Philip M Halperin Bookshelf John Kenneth Galbraith, A Short History of Financial Euphoria, 1990 If you must read only one financial disaster book, this is probably the one to pick. A short (110 pp.) and fast read, it is an elegant summary of past financial manias, with a good analysis and summary of the underlying themes common to all. Unfortunately, it was written before the current (1998) fun and games, but as one reads the analyses of past third world debt euphoria and past stock market bubbles (recall the phrase "new paradigm" that was common in early 1998?), one cannot but marvel at the mindless and memoryless behaviour that has typified the recent financial era. This book works on several levels. Most importantly, Galbraith describes the characteristics of the mass psychosis that typifies the period of financial euphoria that precedes the inevitable crash. In the first instance, the general paper profit-making becomes (temporarily) a self-fulfilling prophecy, that leads to self-sustaining and self-congratulatory behaviour, what Galbraith terms "a vested interest in error" on the part of the participants, who, as members of a crowd are willing to suspend disbelief: Galbraith quotes Walter Bagehot - "all people are most credulous when they are most happy". To this, the author adds an elegant statement of the power of the vested interests who condemn and criticise doubting voices in an almost tribal manner. Galbraith does not spare sarcasm in his characterisation of the attitudinal follies that lead to and sustain these episodes.
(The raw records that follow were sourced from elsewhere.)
-- ==== Sys2Proof/Certificates/Slice0/Obligations.lean ====
section
/-! DEFINITION. The statements for the provers: what each row of the opcode table does where its conditions hold, what it
leaves alone, what reset leaves, and the invariants that every step keeps. -/

open Sys2Proof Sys2Proof.Machine

/-- MODE_SET enters the mode that Table 21-2 gives, with cause 0; POWER_SET stores its settings, a 0 selecting the default;
DEV_RESET notes the instant of its reset; the queries answer (spec file 21). -/
def Obligations.ModeCommandsComplete : Prop :=
  (∀ c s m, takes 0x0000 c s = true → modeOf c s = some m →
    Does 0x0000 (.modeSet c) c s ((s.advance c.at_).setMode m 0 0) []) ∧
  (∀ c s, takes 0x0001 c s = true → Answers 0x0001 32 (.modeQuery c) c s) ∧
  (∀ c s, canPowerSet c s = true → Does 0x0010 (.powerSet c) c s ((s.advance c.at_).modSys fun y =>
    { y with rideMaxMs := c.dflt 0 2 200, stageMs := c.dflt 2 2 20, capW := c.u 4 2 }) []) ∧
  (∀ c s, takes 0x0011 c s = true → ∃ pay, Does 0x0011 (.thermalQuery c) c s (s.advance c.at_).throttleAccount pay) ∧
  (∀ c s, canDevReset c s = true → Does 0x0020 (.devReset c) c s
    ((s.advance c.at_).modSys fun y => { y with devReset := some (s.advance c.at_).now }) [])

/-- A create adds the object its parameters describe at a free index and replies with its handle, a delete puts its object
into CLOSING, LEG_MOVE and LEG_SET_STATE take effect at the first grain boundary after acceptance and reply with its index,
TENANT_SET_QUOTA stores the quota, and the queries answer. A flow context is 256 bytes, with the SSRC after rewriting in its fourth word (spec file 02). -/
def Obligations.ConferenceCommandsComplete : Prop :=
  (∀ c s, canConfCreate c s = true → Does 0x0100 (.confCreate c) c s ((s.advance c.at_).addConf c).1
    (le 4 (confH ((s.advance c.at_).addConf c).2))) ∧
  (∀ c s, canConfDelete c s = true → exec (.confDelete c) s =
    .next ((s.advance c.at_).closeConf (hIdx c.obj) (replyTo (s.advance c.at_) 0x0101 c 0))) ∧
  (∀ c s, takes 0x0102 c s = true → Answers 0x0102 16 (.confQuery c) c s) ∧
  (∀ c s k ty, canLegCreate c s k ty = true →
    let r := (s.advance c.at_).addLeg (newLeg (s.advance c.at_) c ty k.tenant (hIdx c.obj))
    Does 0x0110 (.legCreate c) c s r.1 (le 4 (legH r.2))) ∧
  (∀ c s, takes 0x0111 c s = true → exec (.legDelete c) s =
    .next ((s.advance c.at_).closeLeg (hIdx c.obj) true [replyTo (s.advance c.at_) 0x0111 c 0])) ∧
  (∀ c s l k, canLegMove c s l k = true →
    let g := nextGrain (s.advance c.at_).now
    Does 0x0112 (.legMove c) c s ((s.advance c.at_).modLeg (hIdx c.obj) fun l =>
      { l with movePend := some (g, hIdx (c.u 0 4)) }) (le 8 g)) ∧
  (∀ c s l k, staysPut c s l k = true → Does 0x0112 (.legMove c) c s (s.advance c.at_) (le 8 (nextGrain (s.advance c.at_).now))) ∧
  (∀ c s, canLegSetState c s = true →
    let g := nextGrain (s.advance c.at_).now
    Does 0x0113 (.legSetState c) c s ((s.advance c.at_).modLeg (hIdx c.obj) fun l =>
      if l.state = .connecting then { l with hold := c.u 0 4, holdPend := none } else { l with holdPend := some (g, c.u 0 4) }) (le 8 g)) ∧
  (∀ c s l, takes 0x0114 c s = true → 0 < windowOf (s.advance c.at_).now → (s.advance c.at_).leg (hIdx c.obj) = some l →
    ∃ pay : List Byte, pay.length = 64 ∧ Does 0x0114 (.legStats c) c s
      ((s.advance c.at_).modLeg (hIdx c.obj) fun _ => l.roll (s.advance c.at_).now) pay) ∧
  (∀ c s l, canFlowCreate c s l = true →
    let r := (s.advance c.at_).addFlow c (hIdx c.obj) l
    Does 0x0120 (.flowCreate c) c s r.1 (le 4 (flowH r.2))) ∧
  (∀ c s f, takes 0x0121 c s = true → (s.advance c.at_).flow (hIdx c.obj) = some f → exec (.flowDelete c) s =
    .next ((s.advance c.at_).deleteFlow (hIdx c.obj) f (replyTo (s.advance c.at_) 0x0121 c 0))) ∧
  (∀ c s, takes 0x0122 c s = true → Answers 0x0122 32 (.flowQuery c) c s) ∧
  (∀ c s, canTenantSetQuota c s = true → Does 0x0130 (.tenantSetQuota c) c s
    { s.advance c.at_ with quotas := setAt s.quotas (c.u 0 1) (quotaOf c) } []) ∧
  (∀ c s, canTenantQuery c s = true → Answers 0x0131 48 (.tenantQuery c) c s) ∧
  (∀ i f, ∀ s : State, s.flow i = some f → (s.flowContext i).length = 256 ∧
    ofLe (((s.flowContext i).drop 12).take 4) = (if f.dir = 1 then 0 else f.ssrc % 2 ^ 32))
He is brutally succinct in describing the extreme shortness of financial memory and the ignorance of history which leads to the same mistakes being repeated under similar circumstances within a few short years. (Regrettably, he does not discuss the degree to which this is institutionalised, on the one hand by the ageist behaviour of the financial community in hiring traders and managers and laying off senior people who have seen this before, and on the other by the short time horizons mandated in current historical back-testing requirements). He also lambastes the specious attribution of mental acumen to financial success, "accordingly, possession [of money] must be associated with some special genius."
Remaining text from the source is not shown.